=== Section Start ===

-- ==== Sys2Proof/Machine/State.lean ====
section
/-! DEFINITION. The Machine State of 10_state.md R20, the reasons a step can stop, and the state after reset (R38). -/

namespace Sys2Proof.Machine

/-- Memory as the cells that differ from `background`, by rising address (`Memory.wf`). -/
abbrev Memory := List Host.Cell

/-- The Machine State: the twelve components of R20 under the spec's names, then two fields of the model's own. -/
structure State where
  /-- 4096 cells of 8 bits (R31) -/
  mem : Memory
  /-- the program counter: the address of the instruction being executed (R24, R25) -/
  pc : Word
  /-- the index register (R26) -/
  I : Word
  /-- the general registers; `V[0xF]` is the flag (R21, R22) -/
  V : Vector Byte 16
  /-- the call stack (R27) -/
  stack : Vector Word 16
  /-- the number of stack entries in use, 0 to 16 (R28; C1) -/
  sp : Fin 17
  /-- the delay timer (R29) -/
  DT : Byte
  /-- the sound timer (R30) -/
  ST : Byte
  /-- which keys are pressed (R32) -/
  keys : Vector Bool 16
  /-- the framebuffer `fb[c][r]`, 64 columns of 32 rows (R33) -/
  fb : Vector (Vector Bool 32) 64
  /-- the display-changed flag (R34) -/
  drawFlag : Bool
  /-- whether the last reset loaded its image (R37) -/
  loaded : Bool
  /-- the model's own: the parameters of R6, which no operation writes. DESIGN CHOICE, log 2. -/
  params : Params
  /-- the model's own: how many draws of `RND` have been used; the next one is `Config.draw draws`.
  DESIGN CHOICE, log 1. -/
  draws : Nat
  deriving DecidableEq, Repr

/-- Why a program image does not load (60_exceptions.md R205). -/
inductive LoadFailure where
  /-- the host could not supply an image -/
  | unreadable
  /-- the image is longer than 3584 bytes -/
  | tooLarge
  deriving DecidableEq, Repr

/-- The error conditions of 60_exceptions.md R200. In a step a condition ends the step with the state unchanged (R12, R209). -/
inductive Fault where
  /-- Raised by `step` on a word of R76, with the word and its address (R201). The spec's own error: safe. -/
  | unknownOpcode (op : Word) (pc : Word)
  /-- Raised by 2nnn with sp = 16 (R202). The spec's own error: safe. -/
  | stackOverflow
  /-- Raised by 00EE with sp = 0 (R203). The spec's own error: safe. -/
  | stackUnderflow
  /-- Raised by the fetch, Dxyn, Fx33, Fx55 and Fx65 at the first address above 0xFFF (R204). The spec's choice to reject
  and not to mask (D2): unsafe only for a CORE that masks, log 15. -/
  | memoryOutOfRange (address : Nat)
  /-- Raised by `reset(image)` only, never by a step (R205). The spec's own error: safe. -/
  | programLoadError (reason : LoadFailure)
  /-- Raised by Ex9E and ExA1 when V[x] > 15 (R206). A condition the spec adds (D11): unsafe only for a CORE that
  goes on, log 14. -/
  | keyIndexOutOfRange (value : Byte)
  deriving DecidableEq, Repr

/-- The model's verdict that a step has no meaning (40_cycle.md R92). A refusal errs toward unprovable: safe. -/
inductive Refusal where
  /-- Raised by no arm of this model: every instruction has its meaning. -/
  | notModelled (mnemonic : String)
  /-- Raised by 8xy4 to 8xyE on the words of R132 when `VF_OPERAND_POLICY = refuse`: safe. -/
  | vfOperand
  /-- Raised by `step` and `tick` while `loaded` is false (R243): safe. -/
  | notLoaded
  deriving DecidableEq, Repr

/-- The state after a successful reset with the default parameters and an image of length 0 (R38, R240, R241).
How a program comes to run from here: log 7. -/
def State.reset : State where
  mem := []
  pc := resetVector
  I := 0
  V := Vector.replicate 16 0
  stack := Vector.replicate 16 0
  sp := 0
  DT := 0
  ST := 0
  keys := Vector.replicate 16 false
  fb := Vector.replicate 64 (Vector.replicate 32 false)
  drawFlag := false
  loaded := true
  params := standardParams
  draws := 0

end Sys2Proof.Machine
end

=== Section End ===
=== Section Start ===

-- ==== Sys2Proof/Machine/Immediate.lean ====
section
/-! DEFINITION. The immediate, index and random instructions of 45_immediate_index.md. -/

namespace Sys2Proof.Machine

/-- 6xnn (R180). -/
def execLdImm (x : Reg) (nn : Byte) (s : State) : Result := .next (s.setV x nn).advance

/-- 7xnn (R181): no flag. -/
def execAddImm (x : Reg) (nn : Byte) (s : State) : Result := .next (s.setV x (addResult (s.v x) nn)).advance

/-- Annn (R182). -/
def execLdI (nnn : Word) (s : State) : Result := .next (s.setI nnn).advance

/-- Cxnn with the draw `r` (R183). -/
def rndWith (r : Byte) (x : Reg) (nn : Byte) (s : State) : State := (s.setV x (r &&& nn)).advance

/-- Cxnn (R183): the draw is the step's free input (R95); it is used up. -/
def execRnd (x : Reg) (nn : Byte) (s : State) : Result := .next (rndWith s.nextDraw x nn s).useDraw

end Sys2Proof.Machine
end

=== Section End ===
=== Section Start ===

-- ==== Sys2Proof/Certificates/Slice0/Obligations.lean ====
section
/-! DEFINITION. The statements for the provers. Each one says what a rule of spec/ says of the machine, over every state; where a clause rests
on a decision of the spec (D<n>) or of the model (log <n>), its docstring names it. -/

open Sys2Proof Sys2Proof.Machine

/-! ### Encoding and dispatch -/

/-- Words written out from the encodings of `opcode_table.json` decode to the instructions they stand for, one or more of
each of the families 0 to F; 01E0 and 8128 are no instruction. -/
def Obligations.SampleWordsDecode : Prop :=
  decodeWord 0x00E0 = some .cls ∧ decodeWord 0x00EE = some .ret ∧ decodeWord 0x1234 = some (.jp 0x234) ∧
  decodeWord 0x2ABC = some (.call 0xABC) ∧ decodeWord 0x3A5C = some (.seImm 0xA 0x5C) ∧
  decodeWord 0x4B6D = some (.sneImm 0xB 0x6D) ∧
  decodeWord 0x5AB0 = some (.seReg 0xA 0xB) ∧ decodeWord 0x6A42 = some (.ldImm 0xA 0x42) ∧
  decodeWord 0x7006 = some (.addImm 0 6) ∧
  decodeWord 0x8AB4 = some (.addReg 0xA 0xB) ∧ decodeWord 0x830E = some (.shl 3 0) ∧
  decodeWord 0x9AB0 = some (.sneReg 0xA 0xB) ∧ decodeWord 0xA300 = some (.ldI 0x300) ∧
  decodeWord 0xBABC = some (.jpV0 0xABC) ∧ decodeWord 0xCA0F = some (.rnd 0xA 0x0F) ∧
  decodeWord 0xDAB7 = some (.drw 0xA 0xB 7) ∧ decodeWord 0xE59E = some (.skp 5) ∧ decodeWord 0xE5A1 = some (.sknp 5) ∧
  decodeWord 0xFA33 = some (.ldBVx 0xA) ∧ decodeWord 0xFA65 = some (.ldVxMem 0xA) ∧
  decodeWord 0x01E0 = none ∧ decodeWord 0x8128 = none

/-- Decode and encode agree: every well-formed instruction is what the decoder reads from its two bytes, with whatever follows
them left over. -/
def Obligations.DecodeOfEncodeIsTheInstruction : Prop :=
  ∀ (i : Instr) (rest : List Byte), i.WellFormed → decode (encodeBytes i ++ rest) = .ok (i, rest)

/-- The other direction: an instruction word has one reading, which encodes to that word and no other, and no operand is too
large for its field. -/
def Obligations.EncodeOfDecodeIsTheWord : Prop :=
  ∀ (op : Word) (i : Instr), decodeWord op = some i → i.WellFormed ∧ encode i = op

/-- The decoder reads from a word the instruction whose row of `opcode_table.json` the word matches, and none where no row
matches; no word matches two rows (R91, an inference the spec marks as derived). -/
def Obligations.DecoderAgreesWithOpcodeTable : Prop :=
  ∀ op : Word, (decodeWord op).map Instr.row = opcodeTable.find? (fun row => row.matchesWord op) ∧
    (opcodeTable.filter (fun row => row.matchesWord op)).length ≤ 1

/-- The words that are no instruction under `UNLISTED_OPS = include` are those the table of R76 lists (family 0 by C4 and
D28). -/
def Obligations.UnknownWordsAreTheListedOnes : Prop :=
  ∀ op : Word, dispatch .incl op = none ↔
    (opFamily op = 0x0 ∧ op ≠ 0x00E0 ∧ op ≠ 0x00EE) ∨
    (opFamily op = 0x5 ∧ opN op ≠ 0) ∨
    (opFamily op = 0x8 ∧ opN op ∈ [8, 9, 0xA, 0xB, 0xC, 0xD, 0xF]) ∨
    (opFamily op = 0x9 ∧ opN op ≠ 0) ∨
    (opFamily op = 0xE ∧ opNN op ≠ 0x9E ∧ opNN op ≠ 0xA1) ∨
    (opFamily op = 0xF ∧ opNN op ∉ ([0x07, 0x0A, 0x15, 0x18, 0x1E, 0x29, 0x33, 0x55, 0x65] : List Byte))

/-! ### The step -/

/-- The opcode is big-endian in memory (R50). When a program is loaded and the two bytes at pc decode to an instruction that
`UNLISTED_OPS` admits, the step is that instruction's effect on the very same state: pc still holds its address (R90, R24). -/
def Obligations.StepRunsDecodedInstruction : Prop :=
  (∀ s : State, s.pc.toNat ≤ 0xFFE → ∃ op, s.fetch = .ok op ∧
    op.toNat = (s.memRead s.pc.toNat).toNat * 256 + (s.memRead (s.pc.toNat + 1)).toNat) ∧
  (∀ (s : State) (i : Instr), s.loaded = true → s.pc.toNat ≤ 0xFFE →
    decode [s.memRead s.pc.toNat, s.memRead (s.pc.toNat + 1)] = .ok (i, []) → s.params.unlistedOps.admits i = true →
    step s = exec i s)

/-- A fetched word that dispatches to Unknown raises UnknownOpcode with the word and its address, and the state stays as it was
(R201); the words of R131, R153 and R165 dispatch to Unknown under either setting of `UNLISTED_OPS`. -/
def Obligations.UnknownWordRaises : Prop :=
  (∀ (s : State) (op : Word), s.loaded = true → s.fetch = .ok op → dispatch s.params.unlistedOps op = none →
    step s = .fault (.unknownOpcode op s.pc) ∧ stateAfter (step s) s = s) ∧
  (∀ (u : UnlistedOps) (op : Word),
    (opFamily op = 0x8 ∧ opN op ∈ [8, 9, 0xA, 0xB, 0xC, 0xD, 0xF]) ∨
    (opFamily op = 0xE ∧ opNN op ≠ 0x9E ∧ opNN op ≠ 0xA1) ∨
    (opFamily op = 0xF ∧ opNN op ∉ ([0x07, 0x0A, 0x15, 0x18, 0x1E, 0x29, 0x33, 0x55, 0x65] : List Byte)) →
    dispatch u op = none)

=== Section End ===

◆ ABOUT THIS TASK
Where a line above holds the string "address", copy that line.

◆ PROBLEM SOLUTION
/-- Memory as the cells that differ from `background`, by rising address (`Memory.wf`). -/
  /-- the program counter: the address of the instruction being executed (R24, R25) -/
  /-- Raised by `step` on a word of R76, with the word and its address (R201). The spec's own error: safe. -/
  /-- Raised by the fetch, Dxyn, Fx33, Fx55 and Fx65 at the first address above 0xFFF (R204). The spec's choice to reject
  | memoryOutOfRange (address : Nat)
`UNLISTED_OPS` admits, the step is that instruction's effect on the very same state: pc still holds its address (R90, R24). -/
/-- A fetched word that dispatches to Unknown raises UnknownOpcode with the word and its address, and the state stays as it was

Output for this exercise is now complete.